===== Source information =====

-- ==== Sys2Proof/Laws/Memory.lean ====
section
/-! SUPPORT. Reads and writes of memory, and the canonical form: every memory operation keeps it, and the reset
memory has it. -/

namespace Sys2Proof.Machine

theorem byteAt?_write (m : Memory) (a x : Nat) (v : Byte) :
    Memory.byteAt? (Memory.write m a v) x = if a = x then some v else Memory.byteAt? m x := by
  induction m with
  | nil => simp [Memory.write, Memory.byteAt?]
  | cons c m ih =>
    obtain ⟨b, w⟩ := c
    simp only [Memory.write]
    split
    · rename_i h
      subst h
      by_cases hx : b = x <;> simp [Memory.byteAt?, hx]
    · split
      · by_cases hx : a = x <;> simp [Memory.byteAt?, hx]
      · by_cases hx : b = x
        · have : ¬ a = x := by omega
          simp [Memory.byteAt?, hx, this]
        · simp [Memory.byteAt?, hx, ih]

theorem byteAt_write (m : Memory) (a x : Nat) (v : Byte) :
    Memory.byteAt (Memory.write m a v) x = if a = x then v else Memory.byteAt m x := by
  unfold Memory.byteAt
  rw [byteAt?_write]
  split <;> rfl

/-- What a read sees after a byte sequence was written: the byte written there, or what was there before. -/
theorem byteAt_writeBytes (bs : List Byte) (m : Memory) (a x : Nat) :
    Memory.byteAt (Memory.writeBytes m a bs) x =
      if a ≤ x ∧ x < a + bs.length then bs.getD (x - a) 0#8 else Memory.byteAt m x := by
  induction bs generalizing m a with
  | nil =>
    simp [Memory.writeBytes]
  | cons b bs ih =>
    simp only [Memory.writeBytes, ih, byteAt_write, List.length_cons]
    by_cases h1 : a + 1 ≤ x ∧ x < a + 1 + bs.length
    · have h2 : a ≤ x ∧ x < a + (bs.length + 1) := by omega
      have h3 : x - a = (x - (a + 1)) + 1 := by omega
      simp [h1, h2, h3]
    · by_cases h2 : a = x
      · subst h2
        simp
      · have h3 : ¬ (a ≤ x ∧ x < a + (bs.length + 1)) := by omega
        rw [if_neg h1, if_neg h2, if_neg h3]

/-- Writing an address that has a cell leaves the listed addresses as they are. -/
theorem map_fst_write (m : Memory) (a : Nat) (v : Byte) (hs : (m.map Prod.fst).Pairwise (· < ·))
    (ha : a ∈ m.map Prod.fst) : (Memory.write m a v).map Prod.fst = m.map Prod.fst := by
  induction m with
  | nil => simp at ha
  | cons c m ih =>
    obtain ⟨b, w⟩ := c
    simp only [List.map_cons, List.pairwise_cons, List.mem_cons] at hs ha
    simp only [Memory.write]
    split
    · rename_i h
      simp [h]
    · rename_i h
      have ha' : a ∈ m.map Prod.fst := ha.resolve_left (fun e => h e.symm)
      have hlt := hs.1 a ha'
      rw [if_neg (by omega)]
      simp [ih hs.2 ha']

theorem bufferAddresses_rising : bufferAddresses.Pairwise (· < ·) := List.pairwise_lt_range'

theorem mem_bufferAddresses (a : Nat) : a ∈ bufferAddresses ↔ 0x100 ≤ a ∧ a < 0x170 := by
  simp only [bufferAddresses, Config.frameBase, Config.frameBufBytes, Config.plainBufBytes, List.mem_range'_1]

theorem wf_iff (m : Memory) : Memory.wf m = true ↔ m.map Prod.fst = bufferAddresses := by
  simp [Memory.wf]

/-- Well-formed memory has its addresses strictly rising. -/
theorem wf_rising (m : Memory) (h : Memory.wf m = true) : (m.map Prod.fst).Pairwise (· < ·) := by
  rw [(wf_iff m).1 h]
  exact bufferAddresses_rising

theorem wf_write (m : Memory) (a : Nat) (v : Byte) (h : Memory.wf m = true) (ha : 0x100 ≤ a ∧ a < 0x170) :
    Memory.wf (Memory.write m a v) = true := by
  rw [wf_iff, map_fst_write m a v (wf_rising m h), (wf_iff m).1 h]
  rw [(wf_iff m).1 h]
  exact (mem_bufferAddresses a).2 ha

theorem wf_writeBytes (bs : List Byte) (m : Memory) (a : Nat) (h : Memory.wf m = true)
    (ha : 0x100 ≤ a ∧ a + bs.length ≤ 0x170) : Memory.wf (Memory.writeBytes m a bs) = true := by
  induction bs generalizing m a with
  | nil => exact h
  | cons b bs ih =>
    simp only [List.length_cons] at ha
    exact ih _ _ (wf_write m a b h (by omega)) (by omega)

theorem wf_drawn (r : Nat) : Memory.wf (Memory.drawn r) = true := by
  simp [Memory.wf, Memory.drawn, Function.comp_def]

theorem wf_reset : Memory.wf State.reset.mem = true := wf_drawn 0

/-- With the same addresses, all different, lists that read alike are equal. -/
theorem eq_of_reads_alike (m m' : Memory) (hk : m.map Prod.fst = m'.map Prod.fst)
    (hs : (m.map Prod.fst).Pairwise (· < ·)) (h : ∀ a, Memory.byteAt m a = Memory.byteAt m' a) : m = m' := by
  induction m generalizing m' with
  | nil =>
    cases m' with
    | nil => rfl
    | cons c m' => simp at hk
  | cons c m ih =>
    cases m' with
    | nil => simp at hk
    | cons c' m' =>
      obtain ⟨b, w⟩ := c
      obtain ⟨b', w'⟩ := c'
      simp only [List.map_cons, List.cons.injEq] at hk
      obtain ⟨rfl, hk⟩ := hk
      have hw : w = w' := by simpa [Memory.byteAt, Memory.byteAt?] using h b
      subst hw
      simp only [List.map_cons, List.pairwise_cons] at hs
      have ht : m = m' := by
        refine ih m' hk hs.2 fun a => ?_
        by_cases ha : b = a
        · subst ha
          have absent : ∀ l : Memory, (∀ x ∈ l.map Prod.fst, b < x) → Memory.byteAt l b = 0#8 := by
            intro l
            induction l with
            | nil => intro _; rfl
            | cons c l ihl =>
              obtain ⟨d, v⟩ := c
              intro hl
              have hd := hl d (by simp)
              have : ¬ d = b := by omega
              simp only [Memory.byteAt, Memory.byteAt?, this, if_false]
              exact ihl fun x hx => hl x (by simp only [List.map_cons, List.mem_cons]; exact .inr hx)
          rw [absent m hs.1, absent m' (hk ▸ hs.1)]
        · have := h a
          simpa [Memory.byteAt, Memory.byteAt?, ha] using this
      rw [ht]

/-- The canonical form: two well-formed memories that read alike at every address are equal. -/
theorem wf_ext (m m' : Memory) (hm : Memory.wf m = true) (hm' : Memory.wf m' = true)
    (h : ∀ a, Memory.byteAt m a = Memory.byteAt m' a) : m = m' :=
  eq_of_reads_alike m m' (((wf_iff m).1 hm).trans ((wf_iff m').1 hm').symm) (wf_rising m hm) h

/-! The two buffers through their windows. -/

theorem frameByte_writeFrame (i x : Nat) (bs : List Byte) (s : State) :
    frameByte (writeFrame i bs s) x =
      if i ≤ x ∧ x < i + bs.length then bs.getD (x - i) 0#8 else frameByte s x := by
  have h : (Config.frameBase + i ≤ Config.frameBase + x ∧
      Config.frameBase + x < Config.frameBase + i + bs.length) ↔ (i ≤ x ∧ x < i + bs.length) := by omega
  have h' : Config.frameBase + x - (Config.frameBase + i) = x - i := by omega
  simp only [frameByte, writeFrame_mem, byteAt_writeBytes, h, h']

theorem plainByte_writePlain (i x : Nat) (bs : List Byte) (s : State) :
    plainByte (writePlain i bs s) x =
      if i ≤ x ∧ x < i + bs.length then bs.getD (x - i) 0#8 else plainByte s x := by
  have h : (Config.plainBase + i ≤ Config.plainBase + x ∧
      Config.plainBase + x < Config.plainBase + i + bs.length) ↔ (i ≤ x ∧ x < i + bs.length) := by omega
  have h' : Config.plainBase + x - (Config.plainBase + i) = x - i := by omega
  simp only [plainByte, writePlain_mem, byteAt_writeBytes, h, h']

theorem plainByte_writeFrame (i x : Nat) (bs : List Byte) (s : State) (h : i + bs.length ≤ 64) :
    plainByte (writeFrame i bs s) x = plainByte s x := by
  simp only [plainByte, writeFrame_mem, byteAt_writeBytes, Config.frameBase, Config.plainBase]
  rw [if_neg (by omega)]

theorem frameByte_writePlain (i x : Nat) (bs : List Byte) (s : State) (h : x < 64) :
    frameByte (writePlain i bs s) x = frameByte s x := by
  simp only [frameByte, writePlain_mem, byteAt_writeBytes, Config.frameBase, Config.plainBase]
  rw [if_neg (by omega)]

theorem wf_writeFrame (i : Nat) (bs : List Byte) (s : State) (h : Memory.wf s.mem = true) (hi : i + bs.length ≤ 64) :
    Memory.wf (writeFrame i bs s).mem = true :=
  wf_writeBytes bs _ _ h (by simp only [Config.frameBase]; omega)

theorem wf_writePlain (i : Nat) (bs : List Byte) (s : State) (h : Memory.wf s.mem = true) (hi : i + bs.length ≤ 48) :
    Memory.wf (writePlain i bs s).mem = true :=
  wf_writeBytes bs _ _ h (by simp only [Config.plainBase]; omega)

end Sys2Proof.Machine
end

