/-- The ways a pass can end, in the order of R270, each with its condition. -/
inductive PassEnd (l : Nat) (s t : State) : Prop
  | addressMiss (h : addrMatch s = false) (e : t = raiseFrame .addressMiss s)
  | cipherLength (h : addrMatch s = true) (hc : cipherLengthBad (cipherLength l) = true)
    (e : t = raiseFrame .cipherLength s)
  | noCrc (h : addrMatch s = true) (hc : cipherLengthBad (cipherLength l) = false) (h2 : cipherLength l < 2)
    (e : t = raiseFrame .payloadShort (decrypted (cipherLength l) s))
  | crcMismatch (h : addrMatch s = true) (hc : cipherLengthBad (cipherLength l) = false) (h2 : ¬ cipherLength l < 2)
    (hm : (checked (cipherLength l) s).readCrc ≠ (checked (cipherLength l) s).calcCrc)
    (e : t = raiseFrame .crcMismatch (countCrcError (checked (cipherLength l) s)))
  | noCi (h : addrMatch s = true) (hc : cipherLengthBad (cipherLength l) = false) (h2 : ¬ cipherLength l < 2)
    (hm : (checked (cipherLength l) s).readCrc = (checked (cipherLength l) s).calcCrc) (h3 : cipherLength l < 3)
    (e : t = raiseFrame .payloadShort (checked (cipherLength l) s))
  | unknownCi (h : addrMatch s = true) (hc : cipherLengthBad (cipherLength l) = false) (h2 : ¬ cipherLength l < 2)
    (hm : (checked (cipherLength l) s).readCrc = (checked (cipherLength l) s).calcCrc) (h3 : ¬ cipherLength l < 3)
    (hi : layoutOfCi (ciByte (checked (cipherLength l) s)) = none)
    (e : t = raiseFrame .unknownCi (checked (cipherLength l) s))
  | tooShort (lay : Layout) (h : addrMatch s = true) (hc : cipherLengthBad (cipherLength l) = false)
    (h2 : ¬ cipherLength l < 2)
    (hm : (checked (cipherLength l) s).readCrc = (checked (cipherLength l) s).calcCrc) (h3 : ¬ cipherLength l < 3)
    (hi : layoutOfCi (ciByte (checked (cipherLength l) s)) = some lay)
    (hl : cipherLength l < (layoutOffsets lay).minLength)
    (e : t = raiseFrame .payloadShort (checked (cipherLength l) s))
  | commit (lay : Layout) (h : addrMatch s = true) (hc : cipherLengthBad (cipherLength l) = false)
    (h2 : ¬ cipherLength l < 2)
    (hm : (checked (cipherLength l) s).readCrc = (checked (cipherLength l) s).calcCrc) (h3 : ¬ cipherLength l < 3)
    (hi : layoutOfCi (ciByte (checked (cipherLength l) s)) = some lay)
    (hl : ¬ cipherLength l < (layoutOffsets lay).minLength)
    (e : t = commitReading (layoutOffsets lay) (checked (cipherLength l) s))

/-- Every pass ends in exactly one of those ways: the inversion lemma of `framePass`. -/
theorem framePass_cases (l : Nat) (s : State) : PassEnd l s (framePass l s) := by
  unfold framePass
  split
  · rename_i h
    unfold passDecrypt
    split
    · rename_i hc
      exact .cipherLength h hc rfl
    · rename_i hc
      rw [Bool.not_eq_true] at hc
      unfold passIntegrity
      split
      · exact .noCrc h hc ‹_› rfl
      · unfold passCompare
        split
        · rename_i h2 hm
          unfold passParse
          split
          · exact .noCi h hc h2 hm ‹_› rfl
          · split
            · exact .unknownCi h hc h2 hm ‹_› ‹_› rfl
            · unfold passLayout
              split
              · exact .tooShort _ h hc h2 hm ‹_› ‹_› ‹_› rfl
              · exact .commit _ h hc h2 hm ‹_› ‹_› ‹_› rfl
        · exact .crcMismatch h hc ‹_› ‹_› rfl
  · rename_i h
    rw [Bool.not_eq_true] at h
    exact .addressMiss h rfl

/-! What no pass changes (R271, 45_parser.md R270). -/

@[simp] theorem framePass_en (l : Nat) (s : State) : (framePass l s).en = s.en := by
  have e := framePass_cases l s
  rcases e with ⟨_, e⟩ | ⟨_, _, e⟩ | ⟨_, _, _, e⟩ | ⟨_, _, _, _, e⟩ | ⟨_, _, _, _, _, e⟩ | ⟨_, _, _, _, _, _, e⟩ |
    ⟨_, _, _, _, _, _, _, _, e⟩ | ⟨_, _, _, _, _, _, _, _, e⟩ <;> rw [e] <;> simp [commitReading]

@[simp] theorem framePass_keyValid (l : Nat) (s : State) : (framePass l s).keyValid = s.keyValid := by
  have e := framePass_cases l s
  rcases e with ⟨_, e⟩ | ⟨_, _, e⟩ | ⟨_, _, _, e⟩ | ⟨_, _, _, _, e⟩ | ⟨_, _, _, _, _, e⟩ | ⟨_, _, _, _, _, _, e⟩ |
    ⟨_, _, _, _, _, _, _, _, e⟩ | ⟨_, _, _, _, _, _, _, _, e⟩ <;> rw [e] <;> simp [commitReading]

@[simp] theorem framePass_idValid (l : Nat) (s : State) : (framePass l s).idValid = s.idValid := by
  have e := framePass_cases l s
  rcases e with ⟨_, e⟩ | ⟨_, _, e⟩ | ⟨_, _, _, e⟩ | ⟨_, _, _, _, e⟩ | ⟨_, _, _, _, _, e⟩ | ⟨_, _, _, _, _, _, e⟩ |
    ⟨_, _, _, _, _, _, _, _, e⟩ | ⟨_, _, _, _, _, _, _, _, e⟩ <;> rw [e] <;> simp [commitReading]

@[simp] theorem framePass_phase (l : Nat) (s : State) : (framePass l s).phase = s.phase := by
  have e := framePass_cases l s
  rcases e with ⟨_, e⟩ | ⟨_, _, e⟩ | ⟨_, _, _, e⟩ | ⟨_, _, _, _, e⟩ | ⟨_, _, _, _, _, e⟩ | ⟨_, _, _, _, _, _, e⟩ |
    ⟨_, _, _, _, _, _, _, _, e⟩ | ⟨_, _, _, _, _, _, _, _, e⟩ <;> rw [e] <;> simp [commitReading]

@[simp] theorem framePass_irqEn (l : Nat) (s : State) : (framePass l s).irqEn = s.irqEn := by
  have e := framePass_cases l s
  rcases e with ⟨_, e⟩ | ⟨_, _, e⟩ | ⟨_, _, _, e⟩ | ⟨_, _, _, _, e⟩ | ⟨_, _, _, _, _, e⟩ | ⟨_, _, _, _, _, _, e⟩ |
    ⟨_, _, _, _, _, _, _, _, e⟩ | ⟨_, _, _, _, _, _, _, _, e⟩ <;> rw [e] <;> simp [commitReading]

=====

__Work instructions__: Of the lines above, copy each one that contains the word "What".

__Exercise result__:
/-- What a read sees after a byte sequence was written: the byte written there, or what was there before. -/
/-! What no pass changes (R271, 45_parser.md R270). -/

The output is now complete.